Fluid-coupled catheters can be re-zeroed as often as necessary while other sensors, in which zeroing cannot be repeated after insertion, may become less precise over time. Zero drift has been reported for several catheters under clinical and laboratory conditions [8–11, 19]. We found the mean drift was limited (on average less than 1 mmHg); however, single catheters varied widely. In general the pressures were within the limits specified by the manufacturers. There seem to be no significant differences between the various probes in clinical and experimental studies. All papers but one [20] showed no clear correlation between drift and length of ICP monitoring. We can therefore assume that drift is not related to the duration of monitoring, as previously indicated [7].

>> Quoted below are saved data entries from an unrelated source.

/-! ## Membership tests -/

/-- Serving states (R309). -/
def servingSt (m : Nat) : Bool := m = 0 || m = 2 || m = 3 || m = 4 || m = 6 || m = 7
/-- Every write needs the peer: Paired, Feeding, Receiving (R309, R323). -/
def State.paired (s : State) : Bool := s.yoke.member = 2 || s.yoke.member = 6 || s.yoke.member = 7
/-- The module runs alone and marks what it changes (R341). -/
def State.sole (s : State) : Bool := decide (s.yoke.member = 4)
/-- Answers as a fenced junior (R58, R334, R338). -/
def State.fenced (s : State) : Bool := s.yoke.member = 5 || s.yoke.member = 8
/-- A grain is marked divergent (R341); after marking the whole space the table lists the grains cleared. -/
def State.marked (s : State) (g : Nat) : Bool := s.map.divAll != Tab.get false s.map.div g
/-- Bits set in the divergence bitmap (5090h.0D). -/
def State.divergentCount (s : State) : Nat :=
  if s.map.divAll then s.ident.variant.grains - s.map.div.length else s.map.div.length
/-- This module's position (R308): the one it is fixed at, or for an automatic one the one the last handshake gave it; FFh before. -/
def State.position (s : State) : Nat := if s.entryInForce 0x4100 2 < 2 then s.entryInForce 0x4100 2 else s.yoke.position
/-- What the management route shows, as 5090h.08 codes it; permanently silent while no peer endpoint is set (R327). -/
def State.routeSeen (s : State) : Nat := if s.entry 0x4100 5 = 0 then 0 else s.yoke.route
/-- This module is the senior (R308). -/
def State.senior (s : State) : Bool := decide (s.position = s.entry 0x4100 3)
/-- This module is the home of a line (R322). -/
def State.home (s : State) (line : Nat) : Bool :=
  if s.paired || s.yoke.member = 3 then
    if s.marked (grainOf line) then !(decide (s.yoke.member = 7) || decide (s.yoke.member = 3) && decide (s.yoke.prev = 7))
    else decide (bits (line * 64) 12 12 = s.position)
  else true
/-- The credit class of a message type (R321). -/
def creditClass (ty : Nat) : Nat := if ty ∈ [1, 2, 3, 4, 0x14, 0x15] then 0 else if ty ∈ [5, 6, 7, 0x0A] then 1 else 2
/-- Heartbeat and StandDown always have their credits (R321). -/
def creditFree (ty : Nat) : Bool := decide (ty = 0x0B) || decide (ty = 0x0D)
/-- The payload of a message (R318): a line, with its byte enables when it is partial, or the message's own bytes, filled to 16. -/
def YokeMsg.payload (m : YokeMsg) : Bytes :=
  let line := natLe 64 m.data.toNat
  if m.ty = 6 then line
  else if m.ty = 1 ∨ m.ty = 2 then if m.full then line else natLe 8 m.mask.toNat ++ natLe 8 0 ++ line
  else m.body ++ natLe ((16 - m.body.length % 16) % 16) 0
/-- The bytes of a message: the 16-byte header, then the payload (R318). -/
def YokeMsg.bytes (m : YokeMsg) : Bytes :=
  natLe 1 m.ty ++ natLe 1 (m.payload.length / 16) ++ natLe 2 m.tag ++ natLe 4 m.aux
    ++ natLe 8 (m.num % 2 ^ 41 + m.entry % 2 ^ 12 * 2 ^ 41 + m.cls % 16 * 2 ^ 56 + bit m.full * 2 ^ 60 + bit m.conditional * 2 ^ 61
      + bit m.poisoned * 2 ^ 62) ++ m.payload
/-- The parts of the message stream a message fills, 236 bytes to a frame (R316; a message starts a frame, log entry 33). -/
def YokeMsg.streams (m : YokeMsg) : List Bytes :=
  (List.range ((m.bytes.length + 235) / 236)).map (fun i => (m.bytes.drop (236 * i)).take 236)
/-- The 256 bytes of a frame (R316): its header, the message stream with idle bytes 00h, CRC-64, FEC and the reserved bytes. -/
def YokeFrame.bytes (f : YokeFrame) : Bytes :=
  let front := natLe 4 (f.seq % 4096 * 2 ^ 20 + f.ack % 4096 * 2 ^ 8 + f.cls % 4 * 2 ^ 6 + f.credits % 64) ++ f.stream
    ++ natLe (236 - f.stream.length) 0
  let covered := front ++ natLe 8 (Config.crc64 front).toNat
  covered ++ natLe 6 (Config.frameFec covered).toNat ++ natLe 2 0
/-- A frame leaves (R316, R317, R321): it acknowledges the last frame received good, returns up to 63 credits of the lowest class that
has any (log entry 34), and is kept until it is acknowledged. -/
def Yoke.sendFrame (now : Nat) (y : Yoke) (stream : Bytes) : Yoke :=
  let cls := if Tab.get 0 y.owed 0 ≠ 0 then 0 else if Tab.get 0 y.owed 1 ≠ 0 then 1 else 2
  let n := min 63 (Tab.get 0 y.owed cls)
  let f := YokeFrame.mk ((y.txSeq + 1) % 4096) y.rxSeq cls n stream
  { y with
    txSeq := f.seq
    owed := Tab.set 0 y.owed cls (Tab.get 0 y.owed cls - n)
    ackAt := if y.unacked.isEmpty then now else y.ackAt
    unacked := y.unacked ++ [f]
    sent := y.sent ++ [f] }
/-- A message may leave (R321): its class has a credit and no earlier message of the class waits for one. -/
def State.mayPass (s : State) (ty : Nat) : Bool :=
  creditFree ty || decide (Tab.get 0 s.yoke.credits (creditClass ty) ≠ 0) &&
    !(s.yoke.outWait.any (fun w => decide (creditClass w.ty = creditClass ty)))
/-- A message leaves on the yoke, in frames of its own, with a credit of its class (R316, R321). -/
def State.transmit (m : YokeMsg) (s : State) : State :=
  let c := creditClass m.ty
  (s.upYoke (fun y => m.streams.foldl (fun z b => z.sendFrame s.clk.now b) { y with
    out := y.out ++ [m]
    credits := if creditFree m.ty then y.credits else Tab.set 0 y.credits c (Tab.get 0 y.credits c - 1) })).count 57 1 m.streams.length
/-- Send a message to the peer (R317, R318, R321): a message that carries a line has its line CRC in Aux; it waits while its class has
no credit. Types from 100h up do not travel on the yoke. -/
def State.send (m : YokeMsg) (s : State) : State :=
  let x := if m.ty = 1 ∨ m.ty = 2 ∨ m.ty = 6 then { m with aux := (lineCrc m.data).toNat } else m
  if 0x100 ≤ m.ty then s.upYoke (fun y => { y with out := y.out ++ [x] })
  else if s.mayPass m.ty then s.transmit x
  else s.upYoke (fun y => { y with outWait := y.outWait ++ [x] })
/-- Credits have come back: the messages that waited for them leave, in their order (R321). -/
def State.sendWaiting (s : State) : State :=
  s.yoke.outWait.foldl (fun t m => t.send m) (s.upYoke (fun y => { y with outWait := [] }))
/-- A message leaves its pail: a credit of its class goes back with the frames that follow (R321). -/
def State.owe (ty : Nat) (s : State) : State :=
  s.upYoke (fun y => { y with owed := Tab.set 0 y.owed (creditClass ty) (Tab.get 0 y.owed (creditClass ty) + 1) })

/-! ## The journal, poison and divergence (R217 to R219, R341) -/

/-- Journal bytes in use (R219). -/
def State.journalBytes (s : State) : Nat := 16 * s.map.journal.length

/-- The module is armed when DerivedBudget and a slot allow; it keeps what it was in between (R158). -/
def State.armCode (s : State) : Nat := if s.pwr.armed then 1 else 0

/-- Control of a command entry. -/
def State.ctl (s : State) (i : Nat) : Nat := Tab.get 0 s.cmds.ctl i
/-- Set Control of a command entry. -/
def State.setCtl (i v : Nat) (s : State) : State := s.upCmds (fun c => { c with ctl := Tab.set 0 c.ctl i v })
/-- A progress or result value of a command entry. -/
def State.val (s : State) (i sub : Nat) : Nat := Tab.get 0 s.cmds.val (i * 256 + sub)
/-- Set a progress or result value of a command entry. -/
def State.setVal (i sub v : Nat) (s : State) : State :=
  s.upCmds (fun c => { c with val := Tab.set 0 c.val (i * 256 + sub) v })

/-- A pair-wide change of the grain waits for its GrainChangeAck (R567). -/
def State.changing (s : State) (g : Nat) : Bool := s.cmds.jobs.any (fun kj => kj.2.acks.contains g)

/-- A change leaves the Prepared state: Control of 9060h and ArmState return (R180). -/
def State.leavePrepared (s : State) : State :=
  if s.pwr.arm = 3 then (s.upPwr (fun p => { p with arm := s.armCode })).setCtl 0x9060 0 else s

/-- The journal is past 486 MiB: no map change is made until a lap completes (R219). -/
def State.journalFull (s : State) : Bool := decide (509607936 ≤ s.journalBytes)
/-- Write a journal record (R217, R218): the area is circular and holds 32 Mi records, so one more takes the place of the oldest. It ends
the Prepared state (R180), and at 384 MiB event 221Bh is logged (R219). -/
def State.journal (r : JRec) (s : State) : State :=
  let s1 := s.leavePrepared.upMap (fun m =>
    let full := decide (33554432 ≤ m.journal.length)
    { m with
      journal := (if full then m.journal.drop 1 else m.journal) ++ [r]
      journalCut := m.journalCut || full
      seq := (m.seq + 1) % 2 ^ 32 })
  if s1.journalBytes ≥ 402653184 ∧ s1.map.journalHigh = false then
    (s1.upMap (fun m => { m with journalHigh := true })).log 0x221B s1.journalBytes
  else s1

/-- Set a divergence bit with its journal record (R341). -/
def State.mark (g : Nat) (s : State) : State :=
  if s.marked g then s
  else (s.upMap (fun m => { m with div := Tab.set false m.div g (!m.divAll) })).journal (.divergence g 1 true)
/-- Clear a divergence bit with its journal record (R343). -/
def State.unmark (g : Nat) (s : State) : State :=
  if s.marked g then (s.upMap (fun m => { m with div := Tab.set false m.div g m.divAll })).journal (.divergence g 1 false)
  else s
/-- Mark every grain of the logical space (R178, R227). -/
def State.markAll (s : State) : State :=
  (s.upMap (fun m => { m with divAll := true, div := [] })).journal (.divergence 0 s.ident.variant.grains true)
/-- A Sole module marks a grain before its first change completes (R341). -/
def State.markSole (g : Nat) (s : State) : State := if s.sole then s.mark g else s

Our review, pooling different studies often with different designs, has limitations. The bulk of evidence on this topic is also fairly old: the median year of publication of studies on accuracy was 1998, and the range 1992–2012; for studies on drift the median year of publication was 2001 (range 1987–2009). The standards for publication have improved with time, with the result that recent studies provided more comprehensive information compared to the old ones.

Conclusions

The clinical implications of our findings may be relevant both for future comparisons and for daily care. ICP monitoring is widely used to guide diagnostic and therapeutic decisions, so it is essential to know how reliable are the current techniques. The latest update of the Brain Trauma Foundation guidelines [7] concluded that parenchymal transducer devices measure ICP similarly to VFC but have the potential for differences. Our findings confirm that the average error is clinically negligible, but the interval of error is wide.

Key messages

A systematic literature review and meta-analysis indicates that the average error between simultaneous ICP measures is small (in the order of 1.5–1.6 mmHg), but in 30 % of readings it could exceed ±6 mmHg

When there are intracranial gradients due to expanding masses or unilateral hemorrhages, there are likely to be larger differences between separate ICP measures.

In the absence of intracranial gradients, the risk of inaccurate measurement seems rare.

These findings are important both for future comparisons studies and for daily care.